At this point, the server sock’s status is TCP_LISTEN. And it’s status does not change because it is always used to listen for connection requests. We know that the first request in 3-way handshake is SYN. So the tcp_v4_hnd_req() can’t find established sock and return original sock.

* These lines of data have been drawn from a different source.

-- ==== Sys2Proof/Machine/Arith.lean ====
section
/-! DEFINITION. Reduction arithmetic of a Sett: accumulators, passes, transit and final conversion, check sums, the checks of
ICK, projection and the update rules (07 R171-R196, R426). -/
namespace Sys2Proof.Machine

/-! ### Arithmetic fields of a context (07 Table 7-3, 08 Table 8-6) -/

structure Arith where
  ifmt : Nat
  ofmt : Nat
  oscale : Bool
  tout : Bool
  rop : Nat
  mode : Nat
  sr : Bool
  seed : W64

/-- Fields at their places of Table 8-6. -/
def arithOf (p : BitVec 1024) : Arith :=
  { ifmt := fld p 925 922, ofmt := fld p 921 918, oscale := bit p 917, tout := bit p 916, rop := fld p 915 912
    mode := fld p 911 910, sr := bit p 909, seed := bits p 639 576 }

abbrev ropSum : Nat := 0
abbrev ropWsum : Nat := 1
abbrev ropMin : Nat := 2
abbrev ropMax : Nat := 3
abbrev ropMinloc : Nat := 4
abbrev ropMaxloc : Nat := 5
abbrev ropProject : Nat := 9
abbrev ropUpdate : Nat := 10

def Arith.pair (a : Arith) : Bool := a.rop == ropMinloc || a.rop == ropMaxloc
def Arith.bitwise (a : Arith) : Bool := 6 ≤ a.rop && a.rop ≤ 8
def Arith.minmax (a : Arith) : Bool := a.rop == ropMin || a.rop == ropMax
/-- Sums in 96 bits: EXACT of SUM and UPDATE (07 Table 7-5). -/
def Arith.exact (a : Arith) : Bool := a.mode == 1 && !a.minmax
def Arith.scaledOut (a : Arith) : Bool := a.oscale && (a.ofmt == 4 || a.ofmt == 5)

/-- Float accumulator of an input format (07 Table 7-5). -/
def accFlt (ifmt : Nat) : Flt := if ifmt = 0 then dfp64 else if ifmt = 1 then fp64 else fp32

/-- u_acc as a power of two (07 Table 7-5). -/
def uAcc (ifmt : Nat) : Num := pow2 (if ifmt = 0 then -104 else if ifmt = 1 then -53 else -24)

/-- Least significant bit of the EXACT fixed point (07 Table 7-5). -/
def fixedLsb (ifmt : Nat) : Int := if ifmt = 2 then -24 else if ifmt = 4 then -9 else if ifmt = 5 then -16 else 0

/-- Transit format of partials between modules (07 Table 7-5). -/
def Arith.transit (a : Arith) : Nat :=
  if a.pair then a.ifmt
  else if isInt a.ifmt || a.exact then 9
  else if a.tout then a.ofmt
  else if a.ifmt ≤ 1 then 0 else 1

/-- Transit partials take the block-scaled layout of OFMT. -/
def Arith.transitScaled (a : Arith) : Bool := a.tout && a.scaledOut && !isInt a.ifmt && !a.exact && !a.pair

/-- Accumulator width in bytes (08 R222). -/
def Arith.accWidth (a : Arith) : Nat :=
  if a.pair then 2 * fmtBits a.ifmt / 8
  else if a.exact then 12
  else if isInt a.ifmt then 8
  else if a.ifmt = 0 then 16 else if a.ifmt = 1 then 8 else 4

/-- Table 7-4 and R172: the combination is legal on a variant with or without fabric memory. -/
def Arith.legal (a : Arith) : Bool :=
  let fi := isFloat a.ifmt
  let fo := isFloat a.ofmt
  let ex := a.mode == 1 && (a.ifmt == 2 || a.ifmt == 4 || a.ifmt == 5)
  let fast := a.mode == 0
  let ord := a.mode == 2
  let ii := isInt a.ifmt && isInt a.ofmt
  a.ifmt ≤ 9 && a.ofmt ≤ 9 && a.mode ≤ 2 && !((a.rop == ropSum || a.rop == ropUpdate) && a.mode == 1 && a.tout) &&
  match a.rop with
  | 0 => (fi && fo && (fast || ex || ord)) || (ii && (fast || a.mode == 1))
  | 1 => fi && fo && (fast || ord)
  | 2 => fi == fo
  | 3 => fi == fo
  | 4 => (a.ifmt == 0 || a.ifmt == 1 || isInt a.ifmt) && a.ofmt == a.ifmt && fast
  | 5 => (a.ifmt == 0 || a.ifmt == 1 || isInt a.ifmt) && a.ofmt == a.ifmt && fast
  | 6 => isInt a.ifmt && a.ofmt == a.ifmt && fast
  | 7 => isInt a.ifmt && a.ofmt == a.ifmt && fast
  | 8 => isInt a.ifmt && a.ofmt == a.ifmt && fast
  | 9 => (2 ≤ a.ifmt && a.ifmt ≤ 7) && fo && (fast || ord)
  | 10 => (1 ≤ a.ifmt && a.ifmt ≤ 7) && fo && a.ofmt != 0 && (fast || ex || ord)
  | _ => false
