-- ==== Sys2Proof/Machine/Optics.lean ====
section
/-! DEFINITION. Drains, Bivouac hold, the Portage matrix, lasers and cartridges (06 R149-R166; 05 R141-R144; 09 R249-R252). -/
namespace Sys2Proof.Machine

/-! ### Portage cells (06 R157, R162) -/

/-- Index of a cell of a group: receive side (i, j), transmit side (j, i). -/
def cellIdx (tx : Bool) (row col : Nat) : Nat := (if tx then 64 else 0) + 8 * row + col

/-- Cells that are on under a map: crossing i → j takes receive (i, j) and transmit (j, i). -/
def cellsOfMap (m : W32) : BitVec 128 :=
  BitVec.ofNat 128 ((List.range 8).foldl (fun a q =>
    a ||| put 1 (cellIdx false q (partnerOf m q)) ||| put 1 (cellIdx true (partnerOf m q) q)) 0)

abbrev allThrough : W32 := 0x76543210

def Body.cellsOf (s : Body) (g : Nat) : BitVec 128 := mgetD s.portage.cells g (cellsOfMap allThrough)

/-- A map that R157 accepts. -/
def mapValid (m : W32) : Bool := (List.range 8).all fun q => partnerOf m (partnerOf m q) == q

/-- The map that a group's cells form, if they form one (06 R164). -/
def mapOfCells (c : BitVec 128) : Option W32 :=
  let m := BitVec.ofNat 32 ((List.range 8).foldl (fun a q =>
    a + put (((List.range 8).find? fun j => c.getLsbD (cellIdx false q j)).getD q) (4 * q)) 0)
  if mapValid m && cellsOfMap m == c then some m else none

def allCells : List (Bool × Nat × Nat) :=
  [false, true].flatMap fun t => (List.range 8).flatMap fun r => (List.range 8).map fun c => (t, r, c)

/-- Writes that take the cells to a target: off before on; `all` writes every cell (06 R160, R164). -/
def cellWrites (cur target : BitVec 128) (all : Bool) : List CellWrite :=
  let ws := allCells.filterMap fun x =>
    let i := cellIdx x.1 x.2.1 x.2.2
    if all || cur.getLsbD i != target.getLsbD i then some { tx := x.1, row := x.2.1, col := x.2.2, on := target.getLsbD i : CellWrite }
    else none
  ws.filter (fun w => !w.on) ++ ws.filter fun w => w.on

def wearKey (g : Nat) (w : CellWrite) : Nat := 128 * g + cellIdx w.tx w.row w.col

def Body.wear (s : Body) (g : Nat) (w : CellWrite) : Nat := mgetD s.portage.wear (wearKey g w) 0

/-- Position of a cell in an event. -/
def cellWord (g : Nat) (w : CellWrite) : Nat := put w.col 12 + put w.row 8 + put (if w.tx then 1 else 0) 6 + g

/-- OCB raises the wear counter before a write (06 R162). -/
def Body.raiseWear (s : Body) (g : Nat) (w : CellWrite) : Body :=
  let n := min 0xFFFFFFFF (s.wear g w + 1)
  let s := { s with portage := { s.portage with wear := mset s.portage.wear (wearKey g w) n } }
  if n = 900000000 then s.emit 0x208 [cellWord g w, n] else s

def Body.setCell (s : Body) (g : Nat) (w : CellWrite) : Body :=
  let c := s.cellsOf g
  let i := cellIdx w.tx w.row w.col
  let b : BitVec 128 := 1 <<< i
  { s with portage := { s.portage with cells := mset s.portage.cells g (if w.on then c ||| b else c &&& ~~~ b) } }

/-! ### Drains and darkness through the port table (01 R21) -/

def undrain (m : Map LpEntry) (l : Nat) : Map LpEntry := match mget m l with | some e => mset m l { e with drain := false } | none => m

/-- Clear DRAIN of the ports, with one flip. -/
def Body.clearDrain (s : Body) (ls : List Nat) : Body := s.portFlip fun b => { b with lp := ls.foldl undrain b.lp }

/-- Drain a port, writing DRAIN to the port table. -/
def Body.drainPort (s : Body) (l : Nat) (c : DrainCause) : Body :=
  if (s.lp l).state = .up then (s.setLpe l fun e => { e with drain := true }).startDrain l c else s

int tcp_rcv_state_process(struct sock *sk, struct sk_buff *skb,
			  const struct tcphdr *th, unsigned int len)
{
	struct tcp_sock *tp = tcp_sk(sk);
	struct inet_connection_sock *icsk = inet_csk(sk);
	struct request_sock *req;
	int queued = 0;

	tp->rx_opt.saw_tstamp = 0;

	switch (sk->sk_state) {
	case TCP_CLOSE:
		goto discard;

	case TCP_LISTEN:
		if (th->ack)
			return 1;

		if (th->rst)
			goto discard;

		if (th->syn) {
			if (th->fin)
				goto discard;
			if (icsk->icsk_af_ops->conn_request(sk, skb) < 0)
				return 1;
			kfree_skb(skb);
			return 0;
		}

	//---- skip ----
}

/*
 * icsk->icsk_af_ops->conn_request
 * |-->tcp_v4_conn_request()
 *	   |-->tcp_v4_conn_req_fastopen()
 */
static int tcp_v4_conn_req_fastopen(struct sock *sk,
				    struct sk_buff *skb,
				    struct sk_buff *skb_synack,
				    struct request_sock *req)
{
	struct tcp_sock *tp = tcp_sk(sk);
	struct request_sock_queue *queue = &inet_csk(sk)->icsk_accept_queue;
	const struct inet_request_sock *ireq = inet_rsk(req);
	struct sock *child;
	int err;

	req->num_retrans = 0;
	req->num_timeout = 0;
	req->sk = NULL;

	child = inet_csk(sk)->icsk_af_ops->syn_recv_sock(sk, skb, req, NULL);
	if (child == NULL) {
		NET_INC_STATS_BH(sock_net(sk),
				 LINUX_MIB_TCPFASTOPENPASSIVEFAIL);
		kfree_skb(skb_synack);
		return -1;
	}

	//---- skip ----

	/* Add the child socket directly into the accept queue */
	inet_csk_reqsk_queue_add(sk, req, child);

	//---- skip ----
}

/*
 * tcp_v4_conn_req_fastopen()
 * |-->inet_csk(sk)->icsk_af_ops->syn_recv_sock()
 *		|-->tcp_v4_syn_recv_sock()
 *			|-->tcp_create_openreq_child
 *				|-->inet_csk_clone_lock()
 */
struct sock *inet_csk_clone_lock(const struct sock *sk,
				 const struct request_sock *req,
				 const gfp_t priority)
{
	struct sock *newsk = sk_clone_lock(sk, priority);

	if (newsk != NULL) {
		struct inet_connection_sock *newicsk = inet_csk(newsk);

		newsk->sk_state = TCP_SYN_RECV;
		newicsk->icsk_bind_hash = NULL;

		inet_sk(newsk)->inet_dport = inet_rsk(req)->rmt_port;
		inet_sk(newsk)->inet_num = ntohs(inet_rsk(req)->loc_port);
		inet_sk(newsk)->inet_sport = inet_rsk(req)->loc_port;
		newsk->sk_write_space = sk_stream_write_space;

		/****** patch here ******/
		inet_sk(newsk)->mc_list = NULL;

		newsk->sk_mark = inet_rsk(req)->ir_mark;

		newicsk->icsk_retransmits = 0;
		newicsk->icsk_backoff	  = 0;
		newicsk->icsk_probes_out  = 0;

		/* Deinitialize accept_queue to trap illegal accesses. */
		memset(&newicsk->icsk_accept_queue, 0, sizeof(newicsk->icsk_accept_queue));

		security_inet_csk_clone(newsk, req);
	}
	return newsk;
}

The inet_csk_clone_lock() clones newsk from sk. However, it does not clean inet_sk(newsk)->mc_list, so it leaves a copy of parent mc_list.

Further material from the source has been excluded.